**Exercise goal:** Below are the records; restate word for word the lines from the first through the one containing "Encoding (30_encoding.md) -/", and only those.

**Material provided:**
:::::
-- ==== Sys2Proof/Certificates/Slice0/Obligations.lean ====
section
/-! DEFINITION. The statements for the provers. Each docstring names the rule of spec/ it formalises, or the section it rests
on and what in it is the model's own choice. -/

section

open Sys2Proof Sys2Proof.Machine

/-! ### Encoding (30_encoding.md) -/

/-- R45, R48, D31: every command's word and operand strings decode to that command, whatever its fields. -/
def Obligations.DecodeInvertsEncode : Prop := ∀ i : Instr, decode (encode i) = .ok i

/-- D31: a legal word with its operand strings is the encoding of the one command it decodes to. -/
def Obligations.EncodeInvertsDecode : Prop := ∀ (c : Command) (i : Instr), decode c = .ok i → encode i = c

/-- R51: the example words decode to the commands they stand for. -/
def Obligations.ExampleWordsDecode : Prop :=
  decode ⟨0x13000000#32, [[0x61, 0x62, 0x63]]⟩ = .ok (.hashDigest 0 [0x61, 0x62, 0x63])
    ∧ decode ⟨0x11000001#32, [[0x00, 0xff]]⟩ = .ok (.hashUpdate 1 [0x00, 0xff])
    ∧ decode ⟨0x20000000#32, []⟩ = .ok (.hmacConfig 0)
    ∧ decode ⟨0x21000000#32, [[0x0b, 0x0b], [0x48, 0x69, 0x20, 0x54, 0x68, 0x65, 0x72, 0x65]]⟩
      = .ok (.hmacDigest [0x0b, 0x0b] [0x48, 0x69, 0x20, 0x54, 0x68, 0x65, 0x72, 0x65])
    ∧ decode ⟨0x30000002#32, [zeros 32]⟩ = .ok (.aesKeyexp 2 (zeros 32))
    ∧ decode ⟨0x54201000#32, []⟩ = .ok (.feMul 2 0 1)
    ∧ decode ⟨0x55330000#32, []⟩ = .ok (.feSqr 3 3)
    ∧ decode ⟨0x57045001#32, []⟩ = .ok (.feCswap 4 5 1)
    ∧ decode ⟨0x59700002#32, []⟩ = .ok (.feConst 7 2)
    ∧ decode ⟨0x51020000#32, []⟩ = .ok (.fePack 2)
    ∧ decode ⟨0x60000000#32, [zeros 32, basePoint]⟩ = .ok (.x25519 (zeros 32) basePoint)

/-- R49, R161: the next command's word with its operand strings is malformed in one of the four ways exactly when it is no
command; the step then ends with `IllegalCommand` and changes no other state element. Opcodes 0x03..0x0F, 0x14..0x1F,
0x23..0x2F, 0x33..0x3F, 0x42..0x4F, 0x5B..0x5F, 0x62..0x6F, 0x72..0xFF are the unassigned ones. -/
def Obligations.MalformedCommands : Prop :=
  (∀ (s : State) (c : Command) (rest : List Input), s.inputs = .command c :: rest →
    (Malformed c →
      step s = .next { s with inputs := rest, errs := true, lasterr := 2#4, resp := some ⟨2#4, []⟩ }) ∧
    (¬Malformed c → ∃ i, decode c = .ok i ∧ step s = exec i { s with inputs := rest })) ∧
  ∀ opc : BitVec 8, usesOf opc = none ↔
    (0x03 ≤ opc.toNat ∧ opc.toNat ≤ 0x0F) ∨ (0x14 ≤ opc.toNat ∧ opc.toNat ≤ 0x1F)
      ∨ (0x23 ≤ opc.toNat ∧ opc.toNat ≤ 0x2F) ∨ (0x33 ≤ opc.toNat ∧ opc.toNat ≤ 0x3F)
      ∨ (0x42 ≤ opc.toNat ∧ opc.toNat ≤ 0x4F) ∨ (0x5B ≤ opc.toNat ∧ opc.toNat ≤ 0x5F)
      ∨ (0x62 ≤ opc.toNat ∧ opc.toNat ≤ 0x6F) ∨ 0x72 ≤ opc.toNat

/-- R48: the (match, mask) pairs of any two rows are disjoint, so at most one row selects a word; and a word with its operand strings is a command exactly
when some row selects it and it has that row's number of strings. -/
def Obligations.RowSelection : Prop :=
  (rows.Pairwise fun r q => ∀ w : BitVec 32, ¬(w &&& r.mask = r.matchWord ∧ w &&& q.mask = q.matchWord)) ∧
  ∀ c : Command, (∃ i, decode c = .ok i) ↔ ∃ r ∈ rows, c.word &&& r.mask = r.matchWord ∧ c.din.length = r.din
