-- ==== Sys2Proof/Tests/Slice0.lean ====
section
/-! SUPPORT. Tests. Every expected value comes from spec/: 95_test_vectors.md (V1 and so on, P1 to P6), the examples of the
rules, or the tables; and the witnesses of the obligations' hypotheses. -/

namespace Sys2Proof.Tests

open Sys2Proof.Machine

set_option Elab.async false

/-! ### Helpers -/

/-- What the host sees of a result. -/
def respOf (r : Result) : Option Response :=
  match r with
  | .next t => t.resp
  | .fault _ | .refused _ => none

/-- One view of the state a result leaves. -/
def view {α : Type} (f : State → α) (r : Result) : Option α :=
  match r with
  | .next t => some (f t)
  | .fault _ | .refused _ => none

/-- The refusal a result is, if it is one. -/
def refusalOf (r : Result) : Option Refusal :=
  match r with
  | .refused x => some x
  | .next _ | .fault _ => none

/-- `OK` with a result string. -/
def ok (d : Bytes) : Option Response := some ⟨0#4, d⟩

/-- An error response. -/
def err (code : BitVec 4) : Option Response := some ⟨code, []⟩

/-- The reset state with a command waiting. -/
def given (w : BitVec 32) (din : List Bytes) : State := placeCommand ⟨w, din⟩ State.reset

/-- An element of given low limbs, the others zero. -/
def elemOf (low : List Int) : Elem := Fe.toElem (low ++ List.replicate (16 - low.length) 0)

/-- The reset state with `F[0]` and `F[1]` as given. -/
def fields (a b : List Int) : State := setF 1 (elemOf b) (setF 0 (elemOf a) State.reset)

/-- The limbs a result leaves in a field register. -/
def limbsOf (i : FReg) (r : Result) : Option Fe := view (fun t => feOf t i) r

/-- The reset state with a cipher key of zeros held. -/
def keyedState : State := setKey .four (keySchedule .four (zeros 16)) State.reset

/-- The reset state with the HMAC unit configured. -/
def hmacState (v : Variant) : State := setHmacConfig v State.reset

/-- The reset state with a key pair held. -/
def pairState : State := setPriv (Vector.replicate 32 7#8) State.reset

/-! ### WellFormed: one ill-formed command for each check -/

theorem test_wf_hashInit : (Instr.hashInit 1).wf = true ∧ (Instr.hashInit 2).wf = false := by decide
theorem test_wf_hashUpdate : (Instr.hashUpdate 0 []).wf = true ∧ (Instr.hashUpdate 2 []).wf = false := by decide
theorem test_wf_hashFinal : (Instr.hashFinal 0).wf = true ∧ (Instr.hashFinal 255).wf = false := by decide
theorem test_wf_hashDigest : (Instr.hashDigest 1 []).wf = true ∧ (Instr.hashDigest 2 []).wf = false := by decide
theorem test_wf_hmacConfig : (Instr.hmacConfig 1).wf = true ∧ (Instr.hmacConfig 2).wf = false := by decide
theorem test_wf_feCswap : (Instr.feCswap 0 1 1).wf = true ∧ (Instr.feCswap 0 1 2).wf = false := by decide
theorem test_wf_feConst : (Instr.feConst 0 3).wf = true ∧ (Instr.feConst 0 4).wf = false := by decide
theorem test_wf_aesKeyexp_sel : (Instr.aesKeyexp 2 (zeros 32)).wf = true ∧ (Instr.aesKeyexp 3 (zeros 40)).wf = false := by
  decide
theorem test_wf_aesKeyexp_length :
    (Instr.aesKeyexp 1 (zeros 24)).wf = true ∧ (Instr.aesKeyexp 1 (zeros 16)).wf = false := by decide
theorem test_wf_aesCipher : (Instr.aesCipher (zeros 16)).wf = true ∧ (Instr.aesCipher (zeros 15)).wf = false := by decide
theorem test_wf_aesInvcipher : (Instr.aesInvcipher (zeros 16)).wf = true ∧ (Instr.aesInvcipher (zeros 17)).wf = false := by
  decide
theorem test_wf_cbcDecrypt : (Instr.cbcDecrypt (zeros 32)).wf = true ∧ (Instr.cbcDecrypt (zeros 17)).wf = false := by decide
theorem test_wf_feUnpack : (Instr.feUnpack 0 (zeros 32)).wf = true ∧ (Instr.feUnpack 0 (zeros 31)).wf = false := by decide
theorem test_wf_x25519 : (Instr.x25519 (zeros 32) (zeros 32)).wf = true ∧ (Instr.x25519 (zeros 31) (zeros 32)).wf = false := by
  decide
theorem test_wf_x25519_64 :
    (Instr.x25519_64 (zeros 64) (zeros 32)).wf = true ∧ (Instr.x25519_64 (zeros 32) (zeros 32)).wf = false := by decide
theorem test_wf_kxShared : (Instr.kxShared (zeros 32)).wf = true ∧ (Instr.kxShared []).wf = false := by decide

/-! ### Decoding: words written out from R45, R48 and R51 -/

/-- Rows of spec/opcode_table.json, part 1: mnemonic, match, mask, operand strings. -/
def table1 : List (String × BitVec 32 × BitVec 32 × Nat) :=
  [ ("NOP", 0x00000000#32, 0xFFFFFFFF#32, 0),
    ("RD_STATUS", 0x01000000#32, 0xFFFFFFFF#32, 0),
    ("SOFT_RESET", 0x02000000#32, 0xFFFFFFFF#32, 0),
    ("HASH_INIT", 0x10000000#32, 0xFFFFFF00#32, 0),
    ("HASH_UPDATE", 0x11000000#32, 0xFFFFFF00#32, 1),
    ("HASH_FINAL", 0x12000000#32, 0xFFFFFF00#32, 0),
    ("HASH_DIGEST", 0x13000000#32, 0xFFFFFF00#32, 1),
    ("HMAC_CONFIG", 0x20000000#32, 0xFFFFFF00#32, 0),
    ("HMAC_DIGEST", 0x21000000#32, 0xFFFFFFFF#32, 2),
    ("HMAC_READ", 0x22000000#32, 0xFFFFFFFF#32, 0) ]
:::::
**Your solution:**
-- ==== Sys2Proof/Certificates/Slice0/Obligations.lean ====
section
/-! DEFINITION. The statements for the provers. Each docstring names the rule of spec/ it formalises, or the section it rests
on and what in it is the model's own choice. -/

section

open Sys2Proof Sys2Proof.Machine

/-! ### Encoding (30_encoding.md) -/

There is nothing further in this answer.